I met Miriam Otoo, from the International Water Management Institute, at the Dry Toilet conference in Tampere and found her very likeable and knowledgable as a person. She told me about this book launch and I thought it’s great, but was expecting another slim 12 pager with not much useful content, to me it is too early in the game. Was I wrong! It’s a monster of a reference volume and Miriam is formidable. We were practically fighting for a free copy (not really; fortunately many (richer?) people opted not to carry a 2kg hardcopy home with them. The rest of us plebs will likely smuggle it in our shirts or throw out our scrappy clothes to make the weight limit)
The book is available as a free download (pdf, 28MB): Otoo, M.; Drechsel, P. (Eds.) 2018. Resource recovery from waste: business models for energy, nutrient and water reuse in low- and middle-income countries. Oxon, UK: Routledge – Earthscan. 816p.
It is also downloadable in separate sections (same link)

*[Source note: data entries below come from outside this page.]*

-- ==== Sys2Proof/Machine/Talk.lean ====
section
/-!
DEFINITION. Console talk and the floor timers: the talk requests (R81 to R85), FLOOR-CLEAR (R87), the expiries of the hang,
grant-window and preempt timers (R75, R82, R105), and CONSOLE-SET (R115).
-/

namespace Sys2Proof.Machine

/-- Outcome of TALK-REQUEST (R81, R160). -/
inductive TalkOutcome where
  | granted | waiting | resumed
  deriving DecidableEq, Repr

def TalkOutcome.code : TalkOutcome → Byte
  | .granted => 0 | .waiting => 1 | .resumed => 2

/-- OK with the outcome. -/
def replyOutcome (o : TalkOutcome) (d : Part) : Reply := replyOk [o.code] d

/-- The checks 2 to 4 of TALK-REQUEST (R81): none where they pass. -/
def Part.talkCheck (d : Part) (c : CtlNo) (g : GroupNo) : Option Status :=
  if !(d.group g).formed then some .noSuch
  else
    match (d.console c).involvement with
    | .none => none
    | .waiter h => if h = g then some .state else some .consoleBusy
    | .holder h =>
      if h ≠ g then some .consoleBusy
      else if (d.floor g).state = .pending ∨ (d.floor g).state = .talk then some .state else none

/-- A console's claim on a busy floor (R81 third case): the outcome is WAITING unless the claim was granted at once. -/
def Part.talkClaim (c : CtlNo) (g : GroupNo) (em : Bool) (d : Part) : Reply :=
  let e : Entry := { source := .console c, srcClass := (d.console c).srcClass, emergency := em }
  let d' := d.busyClaim g e (some c)
  replyOutcome (if (d'.floor g).holder = some (.console c) then .granted else .waiting) d'

/-- TALK-REQUEST that passes its checks, by the floor state (R81). -/
def Part.talkRequest (c : CtlNo) (g : GroupNo) (em : Bool) (d : Part) : Reply :=
  let f := d.floor g
  if f.state = .free then replyOutcome .granted (d.grantFromFree g (.console c) em)
  else if f.state = .hang ∧ f.holder = some (.console c) then
    replyOutcome .resumed ((d.resume g em).floorNotice g .resumed)
  else d.talkClaim c g em

/-- TALK-REQUEST (R81). -/
def talkRequestRequest : Handler := fun c _ ps d =>
  let d := d.touchNamed c (arg ps 0)
  match numOf 12 (arg ps 0), boolOf (arg ps 1) with
  | some g, some em =>
    match d.talkCheck c g with
    | some st => reply st d
    | none => d.talkRequest c g em
  | _, _ => reply .badValue d

/-- TALK-START carried out (R83). -/
def Part.talkStart (g : GroupNo) (d : Part) : Part :=
  (d.modFloor g fun f => { f with state := .talk, windowTimer := none }).floorNotice g .started

/-- OK with the group number (R162). -/
def replyGroup (g : GroupNo) (d : Part) : Reply := replyOk [groupByte g] d

/-- TALK-START (R83). -/
def talkStartRequest : Handler := fun c _ _ d =>
  match (d.console c).involvement with
  | .holder g => if (d.floor g).state = .pending then replyGroup g (d.talkStart g) else reply .state d
  | .none | .waiter _ => reply .state d

/-- TALK-END (R84). -/
def talkEndRequest : Handler := fun c _ _ d =>
  match (d.console c).involvement with
  | .holder g => if (d.floor g).state = .talk then replyGroup g (d.normalEnd g) else reply .state d
  | .none | .waiter _ => reply .state d

/-- TALK-CANCEL (R85). -/
def talkCancelRequest : Handler := fun c _ _ d =>
  match (d.console c).involvement with
  | .waiter g => replyGroup g (d.leaveList g (.console c))
  | .holder g => if (d.floor g).state = .pending then replyGroup g (d.lapseGrant g .cancelled) else reply .state d
  | .none => reply .state d

/-- FLOOR-CLEAR (R62, R87). -/
def floorClearRequest : Handler := fun c _ ps d =>
  let d := d.touchNamed c (arg ps 0)
  match numOf 12 (arg ps 0) with
  | none => reply .badValue d
  | some g =>
    if (d.group g).heldByOther c then reply .held d
    else if (d.floor g).state = .free then replyOk [] d
    else replyOk [] (d.clearFloor g .cleared .cleared)

/-! The floor timers. -/

/-- Hang expiry (R75): a parked console's involvement ends with no LAPSE notice. -/
def Part.hangExpiry (g : GroupNo) (d : Part) : Part :=
  if (d.floor g).hangTimer.isSome && decide ((d.floor g).state = .hang) then d.endNoHang g .hangExpired else d

/-- Grant-window expiry (R82). -/
def Part.windowExpiry (g : GroupNo) (d : Part) : Part :=
  if (d.floor g).windowTimer.isSome && decide ((d.floor g).state = .pending) then d.lapseGrant g .window else d

/-- Preempt timer expiry (R105). -/
def Part.preemptExpiry (g : GroupNo) (d : Part) : Part :=
  if (d.floor g).preemptTimer.isSome && decide ((d.floor g).state = .talk) && !(d.floor g).mark then d.cut g none else d

/-! CONSOLE-SET (R115). -/

/-- The set of the groups named, in increasing order. -/
def groupSetOf (gs : List GroupNo) : List GroupNo := (List.finRange 12).filter fun g => gs.contains g

/-- CONSOLE-SET carried out: class and monitor set at one event (R115). -/
def Part.consoleSet (c : CtlNo) (k : SrcClass) (gs : List GroupNo) (d : Part) : Part :=
  d.modConsole c fun r => { r with srcClass := k, monitor := groupSetOf gs }

/-- CONSOLE-SET (R115): more than 12 groups would name one twice or one outside 0..11. -/
def consoleSetRequest : Handler := fun c _ ps d =>
  match SrcClass.ofByte (arg ps 0), numsOf 12 (ps.drop 2) with
  | some k, some gs => if distinct gs ∧ gs.length ≤ 12 then replyOk [] (d.consoleSet c k gs) else reply .badValue d
  | _, _ => reply .badValue d

/-! The meanings. -/

/-- TALK_REQUEST (R81). -/
def execTalkRequest (c : CtlNo) (s : State) : Host.Outcome State Fault Refusal :=
  s.run (Part.serve .talkRequest talkRequestRequest c)

/-- TALK_START (R83). -/
def execTalkStart (c : CtlNo) (s : State) : Host.Outcome State Fault Refusal := s.run (Part.serve .talkStart talkStartRequest c)

/-- TALK_END (R84). -/
def execTalkEnd (c : CtlNo) (s : State) : Host.Outcome State Fault Refusal := s.run (Part.serve .talkEnd talkEndRequest c)

/-- TALK_CANCEL (R85). -/
def execTalkCancel (c : CtlNo) (s : State) : Host.Outcome State Fault Refusal :=
  s.run (Part.serve .talkCancel talkCancelRequest c)

/-- FLOOR_CLEAR (R87). -/
def execFloorClear (c : CtlNo) (s : State) : Host.Outcome State Fault Refusal :=
  s.run (Part.serve .floorClear floorClearRequest c)

/-- CONSOLE_SET (R115). -/
def execConsoleSet (c : CtlNo) (s : State) : Host.Outcome State Fault Refusal :=
  s.run (Part.serve .consoleSet consoleSetRequest c)

/-- HANG_TIMER_EXPIRY (R75). -/
def execHangTimerExpiry (g : GroupNo) (s : State) : Host.Outcome State Fault Refusal := s.run (Part.hangExpiry g)

/-- GRANT_WINDOW_EXPIRY (R82). -/
def execGrantWindowExpiry (g : GroupNo) (s : State) : Host.Outcome State Fault Refusal := s.run (Part.windowExpiry g)

/-- PREEMPT_TIMER_EXPIRY (R105). -/
def execPreemptTimerExpiry (g : GroupNo) (s : State) : Host.Outcome State Fault Refusal := s.run (Part.preemptExpiry g)

end Sys2Proof.Machine
end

And it can be bought in hardcopy or e-book at Routledge Publishers.
Friday 31 August 2018
Closing plenary.
Overall personal reflection… It’s depressing to attend this with the big dogs, seeing excess like the South African delegation staying in the most expensive hotel, the rhetoric that never seems to change or move towards action. Seeing the casual ways in which transformation isn’t really happening. I came away more convinced than ever that the way to do things is not top-down. Encouragingly, I am not alone in this view and people are starting to speak up. It was refreshing to see the younger people taking firmer stands. Of course they(we?) are not acknowledged, of course we’re sidelined, but we’re there and documenting our views. We’re the rapporteurs and colour how the conversations are recorded.